**Material shown:**
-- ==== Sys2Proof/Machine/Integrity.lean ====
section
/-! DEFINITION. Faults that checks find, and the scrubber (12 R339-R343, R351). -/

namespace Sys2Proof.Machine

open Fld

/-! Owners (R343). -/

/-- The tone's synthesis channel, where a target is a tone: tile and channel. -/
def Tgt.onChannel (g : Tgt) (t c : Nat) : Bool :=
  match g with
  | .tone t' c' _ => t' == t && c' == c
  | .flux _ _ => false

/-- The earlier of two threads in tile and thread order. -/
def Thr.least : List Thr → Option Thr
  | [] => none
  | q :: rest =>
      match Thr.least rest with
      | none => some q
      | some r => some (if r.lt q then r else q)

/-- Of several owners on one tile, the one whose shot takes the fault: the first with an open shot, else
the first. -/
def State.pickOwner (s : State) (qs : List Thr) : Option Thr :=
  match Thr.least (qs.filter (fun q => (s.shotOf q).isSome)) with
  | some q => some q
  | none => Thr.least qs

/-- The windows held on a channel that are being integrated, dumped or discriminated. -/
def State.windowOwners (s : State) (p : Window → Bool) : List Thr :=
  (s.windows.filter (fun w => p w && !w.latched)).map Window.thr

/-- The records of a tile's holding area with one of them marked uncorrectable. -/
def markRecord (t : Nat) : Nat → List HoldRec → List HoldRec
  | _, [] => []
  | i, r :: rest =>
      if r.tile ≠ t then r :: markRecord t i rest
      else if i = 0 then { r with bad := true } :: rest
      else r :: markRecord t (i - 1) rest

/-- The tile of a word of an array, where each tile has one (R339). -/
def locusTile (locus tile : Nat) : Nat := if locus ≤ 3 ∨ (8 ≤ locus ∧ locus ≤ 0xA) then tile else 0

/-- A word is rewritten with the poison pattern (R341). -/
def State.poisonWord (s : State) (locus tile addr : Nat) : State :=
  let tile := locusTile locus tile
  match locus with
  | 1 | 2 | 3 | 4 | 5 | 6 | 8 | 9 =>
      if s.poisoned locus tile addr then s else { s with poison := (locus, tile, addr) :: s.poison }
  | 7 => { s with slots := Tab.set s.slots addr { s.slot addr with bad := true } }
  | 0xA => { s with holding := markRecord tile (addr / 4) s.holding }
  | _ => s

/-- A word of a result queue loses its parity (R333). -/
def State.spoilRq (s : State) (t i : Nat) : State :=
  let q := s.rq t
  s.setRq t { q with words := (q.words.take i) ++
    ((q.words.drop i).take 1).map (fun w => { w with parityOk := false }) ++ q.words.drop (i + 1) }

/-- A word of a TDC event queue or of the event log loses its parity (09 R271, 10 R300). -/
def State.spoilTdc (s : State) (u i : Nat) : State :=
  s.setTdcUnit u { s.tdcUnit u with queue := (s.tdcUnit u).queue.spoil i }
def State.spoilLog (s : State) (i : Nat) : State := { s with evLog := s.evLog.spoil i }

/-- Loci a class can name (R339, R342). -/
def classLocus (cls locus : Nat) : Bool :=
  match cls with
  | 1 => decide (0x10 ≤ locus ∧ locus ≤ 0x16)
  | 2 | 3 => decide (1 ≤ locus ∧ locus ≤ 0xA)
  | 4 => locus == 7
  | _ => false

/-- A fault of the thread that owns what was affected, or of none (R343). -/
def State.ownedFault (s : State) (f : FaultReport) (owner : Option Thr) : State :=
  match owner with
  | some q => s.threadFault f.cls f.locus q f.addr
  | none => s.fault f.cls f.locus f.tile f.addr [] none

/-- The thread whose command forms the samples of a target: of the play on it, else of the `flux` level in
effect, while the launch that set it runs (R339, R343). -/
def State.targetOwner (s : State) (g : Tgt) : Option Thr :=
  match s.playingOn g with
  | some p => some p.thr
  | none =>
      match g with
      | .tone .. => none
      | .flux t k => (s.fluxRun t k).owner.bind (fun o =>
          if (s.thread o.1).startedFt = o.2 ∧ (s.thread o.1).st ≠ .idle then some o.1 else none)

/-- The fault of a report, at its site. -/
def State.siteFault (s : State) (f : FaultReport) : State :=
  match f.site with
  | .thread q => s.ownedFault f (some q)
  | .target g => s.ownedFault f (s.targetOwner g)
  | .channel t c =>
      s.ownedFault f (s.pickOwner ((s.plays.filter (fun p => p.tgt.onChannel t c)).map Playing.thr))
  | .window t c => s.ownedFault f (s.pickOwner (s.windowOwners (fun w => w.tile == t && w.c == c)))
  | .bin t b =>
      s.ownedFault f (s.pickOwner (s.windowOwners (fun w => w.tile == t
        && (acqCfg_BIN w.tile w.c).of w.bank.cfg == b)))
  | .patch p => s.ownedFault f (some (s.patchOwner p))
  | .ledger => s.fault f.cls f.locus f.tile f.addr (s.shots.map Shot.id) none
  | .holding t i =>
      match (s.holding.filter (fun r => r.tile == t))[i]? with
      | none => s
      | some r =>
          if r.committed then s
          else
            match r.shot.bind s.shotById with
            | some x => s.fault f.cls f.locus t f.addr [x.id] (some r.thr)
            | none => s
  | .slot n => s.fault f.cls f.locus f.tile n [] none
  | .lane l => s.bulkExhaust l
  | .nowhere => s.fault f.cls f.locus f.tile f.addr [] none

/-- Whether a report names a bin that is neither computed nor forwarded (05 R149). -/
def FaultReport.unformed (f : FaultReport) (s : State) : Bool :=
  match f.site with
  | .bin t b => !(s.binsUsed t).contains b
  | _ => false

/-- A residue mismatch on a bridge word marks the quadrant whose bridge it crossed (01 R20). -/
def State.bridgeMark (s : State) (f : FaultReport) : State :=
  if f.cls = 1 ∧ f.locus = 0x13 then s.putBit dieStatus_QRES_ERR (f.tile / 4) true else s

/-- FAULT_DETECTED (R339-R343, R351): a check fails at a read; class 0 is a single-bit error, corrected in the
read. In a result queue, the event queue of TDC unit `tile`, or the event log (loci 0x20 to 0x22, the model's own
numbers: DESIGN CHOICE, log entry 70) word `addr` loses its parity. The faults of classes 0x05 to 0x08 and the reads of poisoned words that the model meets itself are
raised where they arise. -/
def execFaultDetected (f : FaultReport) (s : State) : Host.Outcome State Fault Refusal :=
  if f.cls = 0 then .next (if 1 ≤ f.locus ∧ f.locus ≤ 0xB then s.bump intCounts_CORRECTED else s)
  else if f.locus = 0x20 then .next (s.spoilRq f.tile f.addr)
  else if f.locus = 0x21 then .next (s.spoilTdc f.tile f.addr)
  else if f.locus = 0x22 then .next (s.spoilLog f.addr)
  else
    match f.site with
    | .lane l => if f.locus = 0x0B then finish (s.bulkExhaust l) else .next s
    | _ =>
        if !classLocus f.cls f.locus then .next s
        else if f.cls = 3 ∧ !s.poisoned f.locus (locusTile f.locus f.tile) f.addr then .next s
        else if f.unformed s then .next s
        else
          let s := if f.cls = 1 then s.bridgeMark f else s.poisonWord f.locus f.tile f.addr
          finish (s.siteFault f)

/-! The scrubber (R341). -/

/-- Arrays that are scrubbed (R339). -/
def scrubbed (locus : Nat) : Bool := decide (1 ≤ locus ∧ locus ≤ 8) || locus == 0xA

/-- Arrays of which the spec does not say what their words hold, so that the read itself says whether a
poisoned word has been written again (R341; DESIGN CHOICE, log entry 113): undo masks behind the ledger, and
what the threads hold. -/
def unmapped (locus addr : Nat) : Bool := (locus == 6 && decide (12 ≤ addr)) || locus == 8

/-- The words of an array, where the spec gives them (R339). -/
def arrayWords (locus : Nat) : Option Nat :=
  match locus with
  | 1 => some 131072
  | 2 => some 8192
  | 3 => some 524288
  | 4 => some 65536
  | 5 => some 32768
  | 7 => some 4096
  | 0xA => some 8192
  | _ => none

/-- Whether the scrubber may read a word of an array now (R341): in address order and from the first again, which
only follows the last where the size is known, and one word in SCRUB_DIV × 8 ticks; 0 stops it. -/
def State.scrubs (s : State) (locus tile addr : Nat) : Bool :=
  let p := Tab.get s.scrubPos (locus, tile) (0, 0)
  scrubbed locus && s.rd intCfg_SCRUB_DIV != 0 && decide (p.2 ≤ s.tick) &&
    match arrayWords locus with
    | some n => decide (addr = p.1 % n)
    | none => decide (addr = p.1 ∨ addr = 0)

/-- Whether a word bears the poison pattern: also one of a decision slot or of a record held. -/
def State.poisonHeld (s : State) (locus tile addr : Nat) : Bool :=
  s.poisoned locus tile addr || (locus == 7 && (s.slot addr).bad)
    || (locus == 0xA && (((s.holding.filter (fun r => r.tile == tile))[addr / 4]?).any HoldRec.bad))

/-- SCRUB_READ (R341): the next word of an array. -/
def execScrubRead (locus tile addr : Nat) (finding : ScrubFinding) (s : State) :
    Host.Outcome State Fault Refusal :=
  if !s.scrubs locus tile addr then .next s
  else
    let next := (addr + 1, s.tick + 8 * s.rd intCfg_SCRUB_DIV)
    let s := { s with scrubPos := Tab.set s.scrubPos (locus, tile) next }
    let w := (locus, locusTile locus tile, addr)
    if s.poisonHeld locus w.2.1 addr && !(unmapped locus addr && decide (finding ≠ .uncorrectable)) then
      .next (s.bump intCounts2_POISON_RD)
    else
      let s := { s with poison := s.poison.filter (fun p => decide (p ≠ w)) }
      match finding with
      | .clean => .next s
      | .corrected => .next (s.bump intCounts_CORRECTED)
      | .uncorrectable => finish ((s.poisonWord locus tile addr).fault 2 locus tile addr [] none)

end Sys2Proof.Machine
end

**What needs to be done:**
Pull each line that includes the word "filter" out of the material above.

**Answer to this task:**
  match Thr.least (qs.filter (fun q => (s.shotOf q).isSome)) with
  (s.windows.filter (fun w => p w && !w.latched)).map Window.thr
      s.ownedFault f (s.pickOwner ((s.plays.filter (fun p => p.tgt.onChannel t c)).map Playing.thr))
      match (s.holding.filter (fun r => r.tile == t))[i]? with
    || (locus == 0xA && (((s.holding.filter (fun r => r.tile == tile))[addr / 4]?).any HoldRec.bad))
      let s := { s with poison := s.poison.filter (fun p => decide (p ≠ w)) }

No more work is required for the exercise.